### EXERCISE DIRECTIONS
Restate word for word the entries below, starting with the line with "if t.cause = .thermal" and continuing through the line with "(m.stopModeChange.stopFill).startMove target cause". Include both of those lines and no others.

Stored items from a collection
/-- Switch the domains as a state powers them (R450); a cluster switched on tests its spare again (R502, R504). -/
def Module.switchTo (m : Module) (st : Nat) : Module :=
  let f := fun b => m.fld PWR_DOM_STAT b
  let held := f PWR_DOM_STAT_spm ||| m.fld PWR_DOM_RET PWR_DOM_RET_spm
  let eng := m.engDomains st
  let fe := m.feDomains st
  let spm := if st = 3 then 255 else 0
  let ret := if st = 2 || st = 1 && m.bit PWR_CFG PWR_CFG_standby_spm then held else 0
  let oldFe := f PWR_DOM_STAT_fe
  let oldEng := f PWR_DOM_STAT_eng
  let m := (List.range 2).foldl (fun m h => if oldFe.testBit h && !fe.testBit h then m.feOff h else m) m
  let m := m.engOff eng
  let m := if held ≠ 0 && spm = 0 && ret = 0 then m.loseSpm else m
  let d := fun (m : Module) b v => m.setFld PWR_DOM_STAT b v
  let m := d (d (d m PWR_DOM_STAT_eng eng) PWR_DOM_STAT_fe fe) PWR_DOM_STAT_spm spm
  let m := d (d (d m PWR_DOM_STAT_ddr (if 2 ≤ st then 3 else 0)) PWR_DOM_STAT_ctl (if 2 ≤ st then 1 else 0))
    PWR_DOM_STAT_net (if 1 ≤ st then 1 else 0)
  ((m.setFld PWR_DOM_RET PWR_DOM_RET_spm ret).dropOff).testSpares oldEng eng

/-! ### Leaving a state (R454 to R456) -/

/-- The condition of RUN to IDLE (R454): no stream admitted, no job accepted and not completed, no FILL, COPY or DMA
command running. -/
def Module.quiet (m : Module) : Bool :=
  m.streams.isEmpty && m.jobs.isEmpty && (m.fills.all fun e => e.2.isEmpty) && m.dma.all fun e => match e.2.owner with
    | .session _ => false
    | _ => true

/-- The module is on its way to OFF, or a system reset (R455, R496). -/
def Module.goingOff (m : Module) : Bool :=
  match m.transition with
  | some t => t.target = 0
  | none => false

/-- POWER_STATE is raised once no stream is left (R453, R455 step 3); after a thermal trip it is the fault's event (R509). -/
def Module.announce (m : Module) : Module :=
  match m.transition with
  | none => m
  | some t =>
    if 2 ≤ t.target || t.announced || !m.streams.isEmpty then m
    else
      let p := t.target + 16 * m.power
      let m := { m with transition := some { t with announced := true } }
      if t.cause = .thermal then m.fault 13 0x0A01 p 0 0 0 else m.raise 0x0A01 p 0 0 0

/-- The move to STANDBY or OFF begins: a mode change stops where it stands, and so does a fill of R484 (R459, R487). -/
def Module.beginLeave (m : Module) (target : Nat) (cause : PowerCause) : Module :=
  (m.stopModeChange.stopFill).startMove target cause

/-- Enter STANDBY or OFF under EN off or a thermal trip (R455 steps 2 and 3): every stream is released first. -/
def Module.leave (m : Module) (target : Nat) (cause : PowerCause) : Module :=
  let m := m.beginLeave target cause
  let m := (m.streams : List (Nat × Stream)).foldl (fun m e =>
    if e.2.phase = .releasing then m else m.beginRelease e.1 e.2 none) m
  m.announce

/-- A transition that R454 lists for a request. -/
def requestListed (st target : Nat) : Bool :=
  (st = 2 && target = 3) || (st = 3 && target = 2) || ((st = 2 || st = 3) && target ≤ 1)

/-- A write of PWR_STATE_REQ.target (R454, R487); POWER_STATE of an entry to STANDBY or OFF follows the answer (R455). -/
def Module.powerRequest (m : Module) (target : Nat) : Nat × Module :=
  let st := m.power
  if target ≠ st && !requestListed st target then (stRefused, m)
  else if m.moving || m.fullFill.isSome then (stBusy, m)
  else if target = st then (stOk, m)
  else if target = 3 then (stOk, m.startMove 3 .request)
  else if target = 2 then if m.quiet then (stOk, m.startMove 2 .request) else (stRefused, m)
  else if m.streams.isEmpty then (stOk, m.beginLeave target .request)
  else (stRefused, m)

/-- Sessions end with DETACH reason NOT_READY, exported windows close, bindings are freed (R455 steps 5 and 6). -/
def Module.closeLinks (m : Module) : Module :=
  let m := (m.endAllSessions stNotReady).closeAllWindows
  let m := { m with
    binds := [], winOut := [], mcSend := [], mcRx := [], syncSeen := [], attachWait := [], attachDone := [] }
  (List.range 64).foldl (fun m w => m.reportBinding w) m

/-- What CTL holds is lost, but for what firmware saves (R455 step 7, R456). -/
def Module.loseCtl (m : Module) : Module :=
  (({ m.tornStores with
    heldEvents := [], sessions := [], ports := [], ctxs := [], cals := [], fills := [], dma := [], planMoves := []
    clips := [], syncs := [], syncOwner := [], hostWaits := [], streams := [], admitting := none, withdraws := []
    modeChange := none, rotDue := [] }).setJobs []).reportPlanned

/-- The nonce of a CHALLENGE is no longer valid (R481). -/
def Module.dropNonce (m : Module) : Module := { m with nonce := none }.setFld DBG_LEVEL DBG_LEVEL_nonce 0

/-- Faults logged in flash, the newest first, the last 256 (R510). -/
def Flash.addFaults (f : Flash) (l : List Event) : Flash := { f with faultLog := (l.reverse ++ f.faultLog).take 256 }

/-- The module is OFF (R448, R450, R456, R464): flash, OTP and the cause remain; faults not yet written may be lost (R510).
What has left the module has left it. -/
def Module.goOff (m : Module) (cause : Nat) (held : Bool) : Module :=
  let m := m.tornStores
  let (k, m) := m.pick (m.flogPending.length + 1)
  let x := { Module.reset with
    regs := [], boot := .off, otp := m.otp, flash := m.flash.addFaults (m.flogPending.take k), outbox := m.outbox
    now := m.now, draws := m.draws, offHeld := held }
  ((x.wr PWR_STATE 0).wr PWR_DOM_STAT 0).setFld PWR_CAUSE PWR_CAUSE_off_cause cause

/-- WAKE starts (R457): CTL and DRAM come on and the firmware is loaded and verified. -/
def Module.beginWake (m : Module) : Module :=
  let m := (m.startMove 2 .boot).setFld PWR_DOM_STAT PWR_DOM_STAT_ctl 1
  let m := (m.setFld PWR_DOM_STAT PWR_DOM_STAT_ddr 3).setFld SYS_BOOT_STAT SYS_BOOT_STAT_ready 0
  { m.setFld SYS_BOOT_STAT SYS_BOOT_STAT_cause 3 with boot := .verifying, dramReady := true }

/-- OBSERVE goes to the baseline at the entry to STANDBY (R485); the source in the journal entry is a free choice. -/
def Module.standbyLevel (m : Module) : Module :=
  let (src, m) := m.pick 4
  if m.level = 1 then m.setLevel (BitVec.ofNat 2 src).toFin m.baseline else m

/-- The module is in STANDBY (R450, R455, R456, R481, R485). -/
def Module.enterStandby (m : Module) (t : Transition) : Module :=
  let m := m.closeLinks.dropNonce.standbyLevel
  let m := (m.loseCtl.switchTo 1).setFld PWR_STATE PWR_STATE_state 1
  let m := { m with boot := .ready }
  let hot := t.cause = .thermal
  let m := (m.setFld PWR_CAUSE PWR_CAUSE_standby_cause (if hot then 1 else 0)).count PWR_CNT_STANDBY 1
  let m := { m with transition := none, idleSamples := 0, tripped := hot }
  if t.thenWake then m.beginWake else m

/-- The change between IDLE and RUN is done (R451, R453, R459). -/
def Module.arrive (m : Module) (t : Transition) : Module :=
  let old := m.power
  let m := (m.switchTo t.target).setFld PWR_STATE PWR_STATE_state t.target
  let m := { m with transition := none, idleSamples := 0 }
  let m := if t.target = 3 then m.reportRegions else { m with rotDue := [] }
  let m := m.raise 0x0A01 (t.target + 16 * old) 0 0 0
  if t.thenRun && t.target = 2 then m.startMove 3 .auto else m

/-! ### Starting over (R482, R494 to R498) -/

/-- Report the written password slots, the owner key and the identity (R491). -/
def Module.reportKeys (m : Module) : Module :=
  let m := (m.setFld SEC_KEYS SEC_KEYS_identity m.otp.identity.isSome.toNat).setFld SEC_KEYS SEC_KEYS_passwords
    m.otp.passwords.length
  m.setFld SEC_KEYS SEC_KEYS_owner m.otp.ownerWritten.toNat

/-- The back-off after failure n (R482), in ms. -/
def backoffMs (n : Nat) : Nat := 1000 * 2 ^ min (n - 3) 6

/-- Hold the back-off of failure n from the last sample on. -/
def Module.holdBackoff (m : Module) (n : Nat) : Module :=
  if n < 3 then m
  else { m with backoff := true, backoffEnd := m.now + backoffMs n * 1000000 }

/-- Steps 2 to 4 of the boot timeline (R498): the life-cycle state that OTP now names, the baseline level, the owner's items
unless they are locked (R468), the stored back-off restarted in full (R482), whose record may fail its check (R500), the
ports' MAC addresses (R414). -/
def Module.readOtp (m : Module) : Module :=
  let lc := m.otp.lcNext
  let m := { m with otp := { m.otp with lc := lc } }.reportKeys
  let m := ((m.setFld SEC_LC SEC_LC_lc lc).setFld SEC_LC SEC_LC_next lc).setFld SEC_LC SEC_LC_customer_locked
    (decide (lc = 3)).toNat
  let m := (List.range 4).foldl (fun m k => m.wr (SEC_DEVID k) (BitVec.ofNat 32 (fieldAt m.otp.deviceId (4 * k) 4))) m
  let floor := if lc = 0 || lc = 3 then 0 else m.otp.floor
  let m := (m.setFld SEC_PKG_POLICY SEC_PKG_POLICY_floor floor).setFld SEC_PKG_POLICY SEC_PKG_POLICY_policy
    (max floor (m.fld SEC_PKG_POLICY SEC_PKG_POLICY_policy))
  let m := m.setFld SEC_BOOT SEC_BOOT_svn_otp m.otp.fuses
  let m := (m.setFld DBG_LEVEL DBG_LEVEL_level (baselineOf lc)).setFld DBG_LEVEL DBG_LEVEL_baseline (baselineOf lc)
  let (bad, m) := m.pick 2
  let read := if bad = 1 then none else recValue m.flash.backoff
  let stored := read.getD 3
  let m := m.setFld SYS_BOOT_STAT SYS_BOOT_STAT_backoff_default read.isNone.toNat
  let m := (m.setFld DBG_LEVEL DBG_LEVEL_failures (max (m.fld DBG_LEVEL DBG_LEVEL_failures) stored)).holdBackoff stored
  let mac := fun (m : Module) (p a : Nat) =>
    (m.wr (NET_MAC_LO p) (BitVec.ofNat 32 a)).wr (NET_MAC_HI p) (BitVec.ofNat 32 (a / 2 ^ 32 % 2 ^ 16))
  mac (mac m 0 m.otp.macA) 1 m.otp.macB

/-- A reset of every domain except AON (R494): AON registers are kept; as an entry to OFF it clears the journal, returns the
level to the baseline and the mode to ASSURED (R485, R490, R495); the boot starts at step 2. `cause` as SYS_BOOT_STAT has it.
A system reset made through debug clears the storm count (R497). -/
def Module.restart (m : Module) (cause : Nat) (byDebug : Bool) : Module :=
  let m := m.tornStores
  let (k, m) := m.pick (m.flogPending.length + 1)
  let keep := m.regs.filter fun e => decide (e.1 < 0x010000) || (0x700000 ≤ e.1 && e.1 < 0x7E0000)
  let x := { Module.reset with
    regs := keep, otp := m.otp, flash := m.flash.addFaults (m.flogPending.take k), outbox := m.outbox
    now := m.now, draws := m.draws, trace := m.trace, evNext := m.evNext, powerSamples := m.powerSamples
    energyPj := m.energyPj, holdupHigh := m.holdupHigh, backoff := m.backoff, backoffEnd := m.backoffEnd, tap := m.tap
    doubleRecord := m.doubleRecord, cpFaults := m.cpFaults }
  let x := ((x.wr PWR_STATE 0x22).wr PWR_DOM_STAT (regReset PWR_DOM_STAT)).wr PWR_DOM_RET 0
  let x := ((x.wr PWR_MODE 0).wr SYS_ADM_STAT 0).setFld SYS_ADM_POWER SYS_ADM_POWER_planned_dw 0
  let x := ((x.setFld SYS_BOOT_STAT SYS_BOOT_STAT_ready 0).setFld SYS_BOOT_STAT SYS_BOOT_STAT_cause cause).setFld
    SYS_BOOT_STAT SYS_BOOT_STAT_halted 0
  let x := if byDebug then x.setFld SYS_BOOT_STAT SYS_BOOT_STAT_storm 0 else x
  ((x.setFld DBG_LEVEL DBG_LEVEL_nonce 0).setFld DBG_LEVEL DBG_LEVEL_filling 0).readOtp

### RESPONSE
      if t.cause = .thermal then m.fault 13 0x0A01 p 0 0 0 else m.raise 0x0A01 p 0 0 0

/-- The move to STANDBY or OFF begins: a mode change stops where it stands, and so does a fill of R484 (R459, R487). -/
def Module.beginLeave (m : Module) (target : Nat) (cause : PowerCause) : Module :=
  (m.stopModeChange.stopFill).startMove target cause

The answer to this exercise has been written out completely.